Annette Randolph and her husband, Dennis, live in a Point Breeze rowhouse next to a home that’s been vacant for more than a decade and that the city classifies as unsafe, a step below imminently dangerous. Four generations of her family have lived in her home. She hopes she’s not the last.
A tree growing inside the vacant house burst through its back roof, next to a tarp-covered hole. Randolph has had to repair her own roof because of damage from next door. Water gets into her basement.
The home’s legal owners are dead. A scheduled sheriff’s sale in 2011 for overdue property taxes gave Randolph hope for a resolution. But right before the sale, someone paid part of the tax bill to stop it.
On Nov. 20, an inspector with Philadelphia’s Department of Licenses and Inspections posted a final notice on the vacant North Philadelphia rowhouse that says owners must repair or demolish the home.
Now, “for sale” signs hang in the front windows, and a contractor showed up last week. Randolph hopes any work on the house won’t damage the one she’s called home for 66 years.

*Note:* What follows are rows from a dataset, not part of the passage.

-- ==== Sys2Proof/Machine/Mem.lean ====
section
/-! DEFINITION. The address map (R45, R388 to R392), the central access table (R394 to R405), the memory
protection engine (R409 to R414) and the bytes of memory. -/

namespace Sys2Proof.Machine

/-- What an unlisted address of memory reads as: zero (log 4; for protected DDR, R414). -/
def memDefault : Byte := 0

/-- The memory's canonical form. -/
def memWf (m : List Host.Cell) : Bool := twf memDefault m

/-- One byte of memory by its key. -/
def memByte (m : List Host.Cell) (k : Nat) : Byte := tget memDefault m k

/-- `n` bytes from a key upward. -/
def memBytes (m : List Host.Cell) (k : Nat) : Nat → Bytes
  | 0 => []
  | n + 1 => memByte m k :: memBytes m (k + 1) n

/-- Write bytes from a key upward. -/
def memPut (m : List Host.Cell) (k : Nat) : Bytes → List Host.Cell
  | [] => m
  | b :: t => memPut (tset memDefault m k b) (k + 1) t

def State.memWrite (s : State) (k : Nat) (b : Bytes) : State := { s with mem := memPut s.mem k b }
def State.memRead (s : State) (k n : Nat) : Bytes := memBytes s.mem k n

/-- What an address is (R45, R388, R390). Offsets are within the target. -/
inductive Target where
  | sram (n off : Nat)
  | intc (n off : Nat)
  | block (n off : Nat)
  | ctl (n off : Nat)
  | dev (off : Nat)
  | ddr (off : Nat)
  /-- local memory of master 0x50 or 0x51 (log 5) -/
  | localMem (m addr : Nat)
  /-- the Plinth core's flash array, flash controller registers and boot record (R517, R551) -/
  | flash (off : Nat)
  | flashReg (off : Nat)
  | bootRec (off : Nat)
  | hole
deriving DecidableEq, Repr

/-- Usable bytes of protected DDR (Table 12-4); 0 while the devices are not measured. -/
def ddrUsable (s : State) : Nat :=
  8 * 1048576 * (if s.ddr.cap = 8 then 7120 else if s.ddr.cap = 16 then 14256 else if s.ddr.cap = 32 then 28512 else 0)

/-- Spare 256 KiB units of each controller (Table 12-4). -/
def ddrSpares (s : State) : Nat :=
  if s.ddr.cap = 8 then 222 else if s.ddr.cap = 16 then 445 else if s.ddr.cap = 32 then 891 else 0

/-- Ranges of the device control and status space (Table 12-3). -/
def devListed (o : Nat) : Bool :=
  o ≤ 0x2FFFF || (0x100000 ≤ o && o ≤ 0x17FFFF) || (0x180000 ≤ o && o ≤ 0x18FFFF) ||
  (0x1000000 ≤ o && o ≤ 0x1FFFFFF) || (0x10000000 ≤ o && o ≤ 0x107FFFFF) ||
  (0x20000000 ≤ o && o ≤ 0x20000007)

/-- Resolve a physical address for a master (R45, R388). -/
def resolve (s : State) (master a : Nat) : Target :=
  if a < 0x400000 then (if master < 72 then .sram (master / 8) a else .hole)
  else if a < 0x100000000 then
    if master = 0x51 ∧ 0x40000000 ≤ a ∧ a < 0x42000000 then .flash (a - 0x40000000)
    else if master = 0x51 ∧ 0x50000000 ≤ a ∧ a < 0x50000200 then .flashReg (a - 0x50000000)
    else if master = 0x51 ∧ 0x30000000 ≤ a ∧ a < 0x30000040 then .bootRec (a - 0x30000000)
    else if master = 0x50 ∨ master = 0x51 then .localMem master a
    else .hole
  else if a < 0x109000000 then
    let n := (a - 0x100000000) / 0x1000000
    let o := (a - 0x100000000) % 0x1000000
    if o < 0x400000 then .sram n o
    else if 0x800000 ≤ o ∧ o ≤ 0x800FFF then .intc n (o - 0x800000)
    else if 0x810000 ≤ o ∧ o ≤ 0x8107FF then .block n (o - 0x810000)
    else if 0x820000 ≤ o ∧ o ≤ 0x82FFFF then .ctl n (o - 0x820000)
    else .hole
  else if 0x200000000 ≤ a ∧ a < 0x300000000 then
    (if devListed (a - 0x200000000) then .dev (a - 0x200000000) else .hole)
  else if 0x1000000000 ≤ a ∧ a < 0x1000000000 + ddrUsable s then .ddr (a - 0x1000000000)
  else .hole

/-- The address under which the access table checks an access (R388: the alias is checked as the window). -/
def checkAddr (master a : Nat) : Nat :=
  if a < 0x400000 ∧ master < 72 then 0x100000000 + master / 8 * 0x1000000 + a else a

/-- Key of a target's byte in `State.mem`. -/
def memKey : Target → Nat
  | .sram n o => 0x100000000 + n * 0x1000000 + o
  | .ctl n o => 0x100820000 + n * 0x1000000 + o
  | .ddr o => 0x1000000000 + o
  | .localMem m a => (m - 0x4F) * 2 ^ 48 + a
  | .intc n o => 0x100800000 + n * 0x1000000 + o
  | .block n o => 0x100810000 + n * 0x1000000 + o
  | .dev o => 0x200000000 + o
  | .flash _ | .flashReg _ | .bootRec _ | .hole => 0

/-- Is the target the core's own SRAM, window or local memory, so that stores to it are unbuffered (R330)? -/
def ownTarget (c : Nat) : Target → Bool
  | .sram n _ => c < 72 && n == c / 8
  | .intc n _ => c < 72 && n == c / 8
  | .block n _ => c < 72 && n == c / 8
  | .ctl n _ => c < 72 && n == c / 8
  | .localMem m _ => m == c
  | .flash _ | .flashReg _ | .bootRec _ => c == 0x51
  | _ => false

/-- Access kinds (Table 12-6). -/
inductive AccKind where
  | read | write | fetch | keyFetch | debugRead | debugWrite | atomic
deriving DecidableEq, Repr

/-- KIND of a violation record (Table 12-11). -/
def AccKind.code : AccKind → Nat
  | .read => 0 | .write => 1 | .fetch => 2 | .keyFetch => 3 | .debugRead => 4 | .debugWrite => 4 | .atomic => 1

/-- Do a right set's bits (R, W, X, K from bit 0) allow the kind? -/
def AccKind.allowed (k : AccKind) (rights : Nat) : Bool :=
  match k with
  | .read | .debugRead => bit rights 0
  | .write | .debugWrite => bit rights 1
  | .fetch => bit rights 2
  | .keyFetch => bit rights 3
  | .atomic => bit rights 0 && bit rights 1

def AccKind.isDebug : AccKind → Bool
  | .debugRead | .debugWrite => true
  | _ => false

-- Fields of a rule (Table 12-7).
def ruleStart (r : BitVec 128) : Nat := bits r.toNat 47 0
def ruleEnd (r : BitVec 128) : Nat := bits r.toNat 95 48
def ruleProfile (r : BitVec 128) : Nat := bits r.toNat 101 96
def ruleValid (r : BitVec 128) : Bool := bit r.toNat 104
def ruleSealed (r : BitVec 128) : Bool := bit r.toNat 105
/-- Reserved content of a rule: PROFILE bits 7:6, RFLAGS bits 7:2 and the last two bytes. -/
def ruleReserved (r : BitVec 128) : Nat := bits r.toNat 103 102 + bits r.toNat 111 106 + bits r.toNat 127 112

/-- Why an access is refused (R404). -/
structure Viol where
  rule : Nat
  noMatch : Bool := false
  straddle : Bool := false
  sealed : Bool := false
deriving DecidableEq, Repr

/-- The valid rule that contains a granule. -/
def ruleOf (t : AclTable) (g : Nat) : Option (Nat × BitVec 128) :=
  t.rules.find? (fun e => ruleValid e.2 && ruleStart e.2 ≤ g && g ≤ ruleEnd e.2)

/-- Rights of a master under a rule. -/
def rightsOf (t : AclTable) (r : BitVec 128) (master : Nat) : Nat :=
  bits (tget 0 t.profiles (ruleProfile r)).toNat (4 * master + 3) (4 * master)

/-- Addresses of the granules that an access touches (Table 12-8). -/
def granules (t : AclTable) (a size : Nat) : List Nat :=
  if t.extended then [a / 64 * 64]
  else (List.range ((a + size - 1) / 16 - a / 16 + 1)).map (fun i => (a / 16 + i) * 16)

/-- Refusal of one granule, if it is refused. -/
def granuleRefused (t : AclTable) (master : Nat) (k : AccKind) (g : Nat) : Option Viol :=
  match ruleOf t g with
  | none => some { rule := 0xFFF, noMatch := true }
  | some (i, r) =>
    if k.isDebug && ruleSealed r then some { rule := i, sealed := true }
    else if k.allowed (rightsOf t r master) then none
    else some { rule := i }

/-- Verdict of the live table on an access (R394, R396): none is granted. -/
def aclVerdict (t : AclTable) (master : Nat) (k : AccKind) (a size : Nat) : Option Viol :=
  let gs := granules t a size
  let rs := gs.map (fun g => (ruleOf t g).map (·.1))
  let straddle := !t.extended && rs.any (fun r => r != rs.headD none)
  match gs.findSome? (granuleRefused t master k) with
  | none => none
  | some v => some { v with straddle := straddle }

/-- Check of an access at a resolved target: none is granted (R45, R390, R394, R398). -/
def accessVerdict (s : State) (master : Nat) (k : AccKind) (a size : Nat) : Option Viol :=
  match resolve s master a with
  | .hole => some { rule := 0xFFF, noMatch := true }
  | .localMem _ _ | .flash _ | .flashReg _ | .bootRec _ => none
  | .dev o =>
    if o ≤ 0x2FFFF then
      if (master = 0x50 ∧ (k = .read ∨ k = .write)) ∨ (master = 0x51 ∧ k = .read) then none
      else some { rule := 0xFFF, noMatch := true }
    else if s.acl.committed then aclVerdict s.acl.live master k (checkAddr master a) size
    else if (master = 0x50 ∨ master = 0x51) ∧ (k = .read ∨ k = .write) then none
    else some { rule := 0xFFF, noMatch := true }
  | .ddr _ =>
    if s.acl.committed then aclVerdict s.acl.live master k (checkAddr master a) size
    else if (master = 0x50 ∨ master = 0x51) ∧ (k = .read ∨ k = .write) then none
    else some { rule := 0xFFF, noMatch := true }
  | _ =>
    if s.acl.committed then aclVerdict s.acl.live master k (checkAddr master a) size
    else some { rule := 0xFFF, noMatch := true }

/-- The violation record of Table 12-11. -/
def violRecord (s : State) (master : Nat) (k : AccKind) (a : Nat) (v : Viol) : BitVec 128 :=
  BitVec.ofNat 128 (s.time % 2 ^ 32 * 2 ^ 96 + b2n v.sealed * 2 ^ 91 + b2n v.noMatch * 2 ^ 90 +
    b2n v.straddle * 2 ^ 89 + v.rule % 4096 * 2 ^ 76 + master % 256 * 2 ^ 64 + k.code * 2 ^ 48 + a % 2 ^ 48)

/-- A refused access: record, ACL_VCOUNT, ACL_VLOST and the entries (R404). -/
def logViolation (master : Nat) (k : AccKind) (a : Nat) (v : Viol) (s : State) : State :=
  let s := bump 0x9066 1 0 { s with acl := { s.acl with vcount := sat32 (s.acl.vcount + 1) } }
  if s.acl.log.length < 64 then
    { s with acl := { s.acl with log := s.acl.log ++ [violRecord s master k a v] } }
  else bump 0x9066 2 0 { s with acl := { s.acl with vlost := sat32 (s.acl.vlost + 1) } }

-- The memory protection engine.

/-- The poison list entry that covers a DDR offset (R412). -/
def poisonAt (s : State) (off : Nat) : Option Poison :=
  s.mpe.poison.find? (fun p => p.start ≤ off && off < p.start + p.size)

/-- Error class of a read of memory at a target: poison, or uncorrectable ECC (Table 12-15, R416). -/
def readError (s : State) (t : Target) (size : Nat) : Option Nat :=
  match t with
  | .ddr o =>
    match poisonAt s o with
    | some p => some p.cls
    | none => if tget 0 s.ecc (0x1000000000 + o / 64 * 64) = 0 then none else some 4
  | .sram _ _ | .localMem _ _ =>
    if s.ecc.any (fun e => e.2 != 0 && decide (e.1 < memKey t + size ∧ memKey t < e.1 + 8)) then some 4 else none
  | _ => none

/-- Add a unit to the poison list of 4,096; a full list takes response L2 (R412). -/
def addPoison (p : Poison) (s : State) : State :=
  if s.mpe.poison.any (fun q => q.start = p.start && q.size = p.size) then s
  else if s.mpe.poison.length < 4096 then { s with mpe := { s.mpe with poison := s.mpe.poison ++ [p] } }
  else raiseOther 2 s

/-- The version of a data line advances at a write; a minor that would pass 63 increments MAJOR and
starts the re-encryption of its group (R411). -/
def mpeWriteLine (line : Nat) (s : State) : State :=
  let g := line / 64
  let m := tget 0 s.mpe.minor line
  if m < 63 then { s with mpe := { s.mpe with minor := tset 0 s.mpe.minor line (m + 1) } }
  else if tget 0 s.mpe.major g = 2 ^ 64 - 1 then addPoison { start := g * 4096, size := 4096, cls := 2 } s
  else
    { s with mpe := { s.mpe with
      major := tset 0 s.mpe.major g (tget 0 s.mpe.major g + 1),
      minor := s.mpe.minor.map (fun e => if e.1 / 64 = g then (e.1, 1) else e),
      reencrypting := if s.mpe.reencrypting.contains g then s.mpe.reencrypting else s.mpe.reencrypting ++ [g] } }

/-- Write `b` at a memory target that has no error: the bytes, the line's version, and the ECC of each
word or line written whole. -/
def putTarget (t : Target) (b : Bytes) (s : State) : State :=
  let s := s.memWrite (memKey t) b
  match t with
  | .ddr o => mpeWriteLine (o / 64) s
  | _ => { s with ecc := s.ecc.filter (fun e => !(memKey t ≤ e.1 && e.1 + 8 ≤ memKey t + b.length)) }

/-- A whole-line write of 64 bytes to a poisoned data line whose ancestors verify clears its poison
(R413); a poisoned counter-line unit stays. -/
def putLine (o : Nat) (b : Bytes) (s : State) : State :=
  let s := { s with mpe := { s.mpe with poison := s.mpe.poison.filter (fun p => !(p.start == o && p.size == 64)) },
                    ecc := tset 0 s.ecc (0x1000000000 + o) 0 }
  putTarget (.ddr o) b s

end Sys2Proof.Machine
end

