-- ==== Sys2Proof/Machine/QueueMgr.lean ====
section
/-! DEFINITION. The queue manager (chapter 05): the descriptor cache (R172), checks 2 to 13 of Table 02-15,
admission (R179 to R182), dispatch and selection (R184, R185), steal (R187), wait limits (R188), spill (R190)
and the C0 deadlines (R194). -/

namespace Sys2Proof.Machine

-- Answers to requests that are not in the table.

/-- Answer a request that is refused before it has a place in the table. -/
def refuse (q : Request) (status detail : Nat) (s : State) : State :=
  sendResponse { q with status := status, detail := detail, response := [], tOut := s.time } false s

-- The descriptor cache (R172).

/-- Is a queue's descriptor locked in the cache? -/
def descLocked (k : Queue) : Bool := queueValid k && (queueClass k = 0 || bit k.qctl 5)
def lockedCount (s : State) : Nat := (s.qm.queues.filter (fun e => descLocked e.2)).length
def descCached (s : State) (qn : Nat) : Bool := descLocked (s.queue qn) || s.qm.cache.contains qn

/-- A descriptor is used or filled: most recently used first, 32,768 with the locked ones. -/
def descTouch (qn : Nat) (s : State) : State :=
  if descLocked (s.queue qn) then s
  else { s with qm := { s.qm with cache := (qn :: s.qm.cache.filter (fun x => !(x == qn))).take (32768 - lockedCount s) } }

-- Checks.

/-- Check 3: reserved fields and unused slot references are zero (Tables 02-1 and 02-2). -/
def headerReservedBad (h : Header) : Bool :=
  16 ≤ h.flags || 4 ≤ h.cls || 2 ^ 20 ≤ h.queue || h.rsv14 != 0 || h.rsv40 != 0 ||
  2 ^ 21 ≤ h.slot0 || 2 ^ 21 ≤ h.slot1 || 2 ^ 21 ≤ h.slot2 || 2 ^ 21 ≤ h.slot3 ||
  (h.nslot = 0 && h.slot0 != 0) || (h.nslot ≤ 1 && h.slot1 != 0) || (h.nslot ≤ 2 && h.slot2 != 0) || (h.nslot ≤ 3 && h.slot3 != 0)

/-- Is the program or model that a request needs approved for its tenant (R141, R151)? -/
def programApproved (s : State) (q : Request) : Bool :=
  if isCustomer q.hdr.service then
    (match boundImage s q.hdr.tenant q.hdr.service with | some (_, b) => b.approved | none => false)
  else if q.hdr.service = 0x0A01 then
    (tfind s.svc.models (leAt q.payload 14 2)).isSome && s.svc.approvals.contains (q.hdr.tenant, leAt q.payload 14 2)
  else true

/-- Is a tenant refused with 0x0302: suspended, or awaiting resynchronisation (R294, R479)? -/
def tenantHeld (s : State) (t : Nat) : Bool := decide ((s.tenant t).state ≠ .active) || (s.tenant t).resync

/-- Checks 9 to 11. -/
def serviceChecks (s : State) (q : Request) : Option Nat :=
  firstFail [(!serviceKnown s q.hdr, 0x010A), ((refusesRequests s).isSome, (refusesRequests s).getD 0), (tenantHeld s q.hdr.tenant, 0x0302),
    (s.svc.disabled.contains (q.hdr.tenant, q.hdr.service), 0x0303), (!programApproved s q, 0x0306)]

/-- A tenant's requests that are queued, running or spilled. -/
def outstanding (s : State) (t : Nat) : Nat :=
  (s.reqs.filter (fun e => e.2.hdr.tenant = t && e.2.stage != .fetchWait &&
    (match e.2.via with | .eth _ _ => true | .ring _ _ => true | _ => false))).length

def admOf (s : State) (t : Nat) : AdmRecord := tget {} s.qm.adm t
def setAdm (t : Nat) (a : AdmRecord) (s : State) : State := { s with qm := { s.qm with adm := tput s.qm.adm t a } }
def outLimit (s : State) (t : Nat) : Nat := let l := (admOf s t).outLimit; if l = 0 then s.cfg 0x4004 1 else l

/-- Request table entries in use. -/
def tableUsed (s : State) : Nat := (s.reqs.filter (fun e => e.2.stage != .fetchWait)).length

/-- Does a tenant's level hold a charge (R176)? -/
def levelHolds (s : State) (t c : Nat) : Bool :=
  let a := refilled s (admOf s t)
  a.c0Rate != 0 && decide (c * 65536 ≤ a.level)

/-- Conditions 2 to 6 of Table 05-5. -/
def boundConditions (s : State) (q : Request) : Bool :=
  let k := s.queue q.qn
  q.payload.length ≤ 2048 && serviceC0 s q.hdr q.payload && q.budget ≤ 40000 && keysPinned s q.hdr q.payload &&
  !q.hdr.ordered && !k.barrier && !k.excess && s.qm.windows.isEmpty

-- Enqueueing.

/-- Give a request a table index, the lowest free or the one it holds. -/
def tableIndex (s : State) (have_ : Option Nat) : Nat := have_.getD (firstFree s.reqs 0)

/-- Enqueue at its queue's tail. -/
def enqueue (r : Nat) (q : Request) (s : State) : State :=
  let s := s.setReq r { q with tQueued := s.time }
  let s := s.setQueue q.qn { s.queue q.qn with list := (s.queue q.qn).list ++ [r] }
  let s := largest 0x9053 3 (tableUsed s) s
  s

/-- A C0 request within the conditions joins the ready list (R184). -/
def enqueueReady (r : Nat) (q : Request) (s : State) : State :=
  let s := enqueue r { q with within := true, stage := .ready } s
  syncQueues (bump 0x9052 2 q.hdr.tenant { s with qm := { s.qm with readyList := s.qm.readyList ++ [r] } })

/-- A best-effort C0 request joins an excess queue (R182). -/
def enqueueExcess (r : Nat) (q : Request) (s : State) : State :=
  let k := s.queue q.qn
  let n := if k.excess then k.excessChan else (argMax (chansIn s) (freeSlots s)).getD 0
  let s := enqueue r { q with bestEffort := true, stage := .excess } s
  let s := s.setQueue q.qn { s.queue q.qn with excess := true, excessChan := n }
  syncQueues (bump 0x9052 3 q.hdr.tenant (s.modChan n (fun c => { c with excess := c.excess ++ [r] })))

/-- Check 13 for a C0 request (R180, R181). -/
def admitC0 (have_ : Option Nat) (q : Request) (s : State) : State :=
  let c := charge q
  let a := refilled s (admOf s q.hdr.tenant)
  let cond1 := levelHolds s q.hdr.tenant c
  let rest := boundConditions s q
  let s := if (tfind s.qm.adm q.hdr.tenant).isSome then setAdm q.hdr.tenant a s else s
  let r := tableIndex s have_
  let drop (s : State) : State := { s with reqs := tdel s.reqs r }
  if cond1 && rest then enqueueReady r q (setAdm q.hdr.tenant { a with level := a.level - c * 65536 } s)
  else if !cond1 && a.overflow = 1 then bump 0x9052 4 q.hdr.tenant (refuse q 0x0304 0 (drop s))
  else if q.hdr.rejectUnbounded then bump 0x9052 4 q.hdr.tenant (refuse q 0x0504 0 (drop s))
  else
    match (if !cond1 && rest && spillAllowed s q then c0SpillTarget s q else none) with
    | some ad => spillOut r ad true (enqueue r { q with within := true, stage := .ready } s)
    | none => enqueueExcess r q s

/-- Checks 12 and 13, and the enqueue (R179 to R181, R198). -/
def admitRequest (have_ : Option Nat) (q : Request) (s : State) : State :=
  let t := q.hdr.tenant
  let q := { q with budget := declaredBudget s q.hdr q.payload }
  let k := s.queue q.qn
  let drop (s : State) : State := match have_ with | some r => { s with reqs := tdel s.reqs r } | none => s
  let reserve := q.hdr.class = 0 && levelHolds s t (charge q)
  if outLimit s t ≤ outstanding s t then bump 0x9052 7 t (refuse q 0x0305 0 (drop s))
  else if 262144 ≤ tableUsed s || (!reserve && 253952 ≤ tableUsed s) then bump 0x9053 1 0 (refuse q 0x0501 0 (drop s))
  else if k.depthLimit ≤ k.list.length then
    bump 0x9053 2 0 (refuse q 0x0502 0 (drop (s.setQueue q.qn { k with fullSeen := true })))
  else if chansIn s = [] then refuse q 0x0505 0 (drop s)
  else if q.hdr.class = 0 then admitC0 have_ q s
  else syncQueues (enqueue (tableIndex s have_) { q with stage := .queued } s)

/-- Checks 7 to 13, once the descriptor is in the cache. -/
def checksWithQueue (have_ : Option Nat) (q : Request) (s : State) : State :=
  let k := s.queue q.qn
  let drop (s : State) : State := match have_ with | some r => { s with reqs := tdel s.reqs r } | none => s
  match firstFail [(!queueValid k, 0x0107), (k.tenant != q.hdr.tenant, 0x0109), (queueClass k != q.hdr.class, 0x0108),
      (q.hdr.class = 0 && 2048 < q.hdr.payloadLen, 0x010B)] with
  | some st => refuse q st 0 (drop s)
  | none =>
    match serviceChecks s q with
    | some st => refuse q st 0 (drop s)
    | none => admitRequest have_ q (descTouch q.qn s)

/-- Check 7 needs the queue's descriptor: a request to a queue that is not in the cache waits for its fetch
(R172). -/
def needQueue (q : Request) (s : State) : State :=
  let busy := s.qm.waiting.any (fun r => match s.req? r with | some w => w.qn = q.qn | none => false)
  if descCached s q.qn && !busy then checksWithQueue none q s
  else
    let r := firstFree s.reqs 0
    let s := if busy then s else bump 0x9053 7 0 s
    { (s.setReq r { q with stage := .fetchWait }) with qm := { s.qm with waiting := s.qm.waiting ++ [r] } }

/-- Tenants that a session speaks for (R62): its own, or every one; on a ring within the function's range. -/
def authorised (s : State) (via : Via) (se : Session) (t : Nat) : Bool :=
  (se.multiTenant || se.tenant = t) &&
  (match via with
   | .ring f _ => s.cfg (0x1030 + f) 1 ≤ t && t ≤ s.cfg (0x1030 + f) 2
   | _ => true)

/-- A request message passes the checks of Table 02-15 from check 2 on. `q` carries how it came; `padBad`: the
record's padding was not zero. -/
def arrive (q : Request) (se : Session) (msg : Bytes) (padBad : Bool) (s : State) : State :=
  let h := Header.ofBytes msg
  let q := { q with hdr := h, payload := msg.drop 64, tIn := s.time, pcie := (match q.via with | .ring _ _ => true | _ => false) }
  let un := { q with unauth := true }
  if h.version ≠ 1 then refuse un 0x0101 0 s
  else if headerReservedBad h || padBad then refuse un 0x0103 0 s
  else
    match headerKey s h.tenant with
    | none => refuse un 0x020A 0x10 s
    | some key =>
      if cmac 0x220 key h.macBytes ≠ h.mac then refuse un 0x0104 0 s
      else
        match firstFail [(16384 < h.payloadLen || h.payloadLen != q.payload.length, 0x0105), (4 < h.nslot, 0x0106),
            (!authorised s q.via se h.tenant, 0x0301)] with
        | some st => refuse q st 0 s
        | none => needQueue q s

She has lost track of the number of times she’s called 311 about the situation. She’s felt helpless. When she needed new homeowner’s insurance, companies told her they wouldn’t insure her or would charge more because of the attached vacant and unsafe house.
“L&I and the city I blame for allowing this type of stuff to happen,” Randolph said.
Merenda said L&I hears neighbors’ complaints, “and we’re going to try to take action as efficiently and properly as possible.”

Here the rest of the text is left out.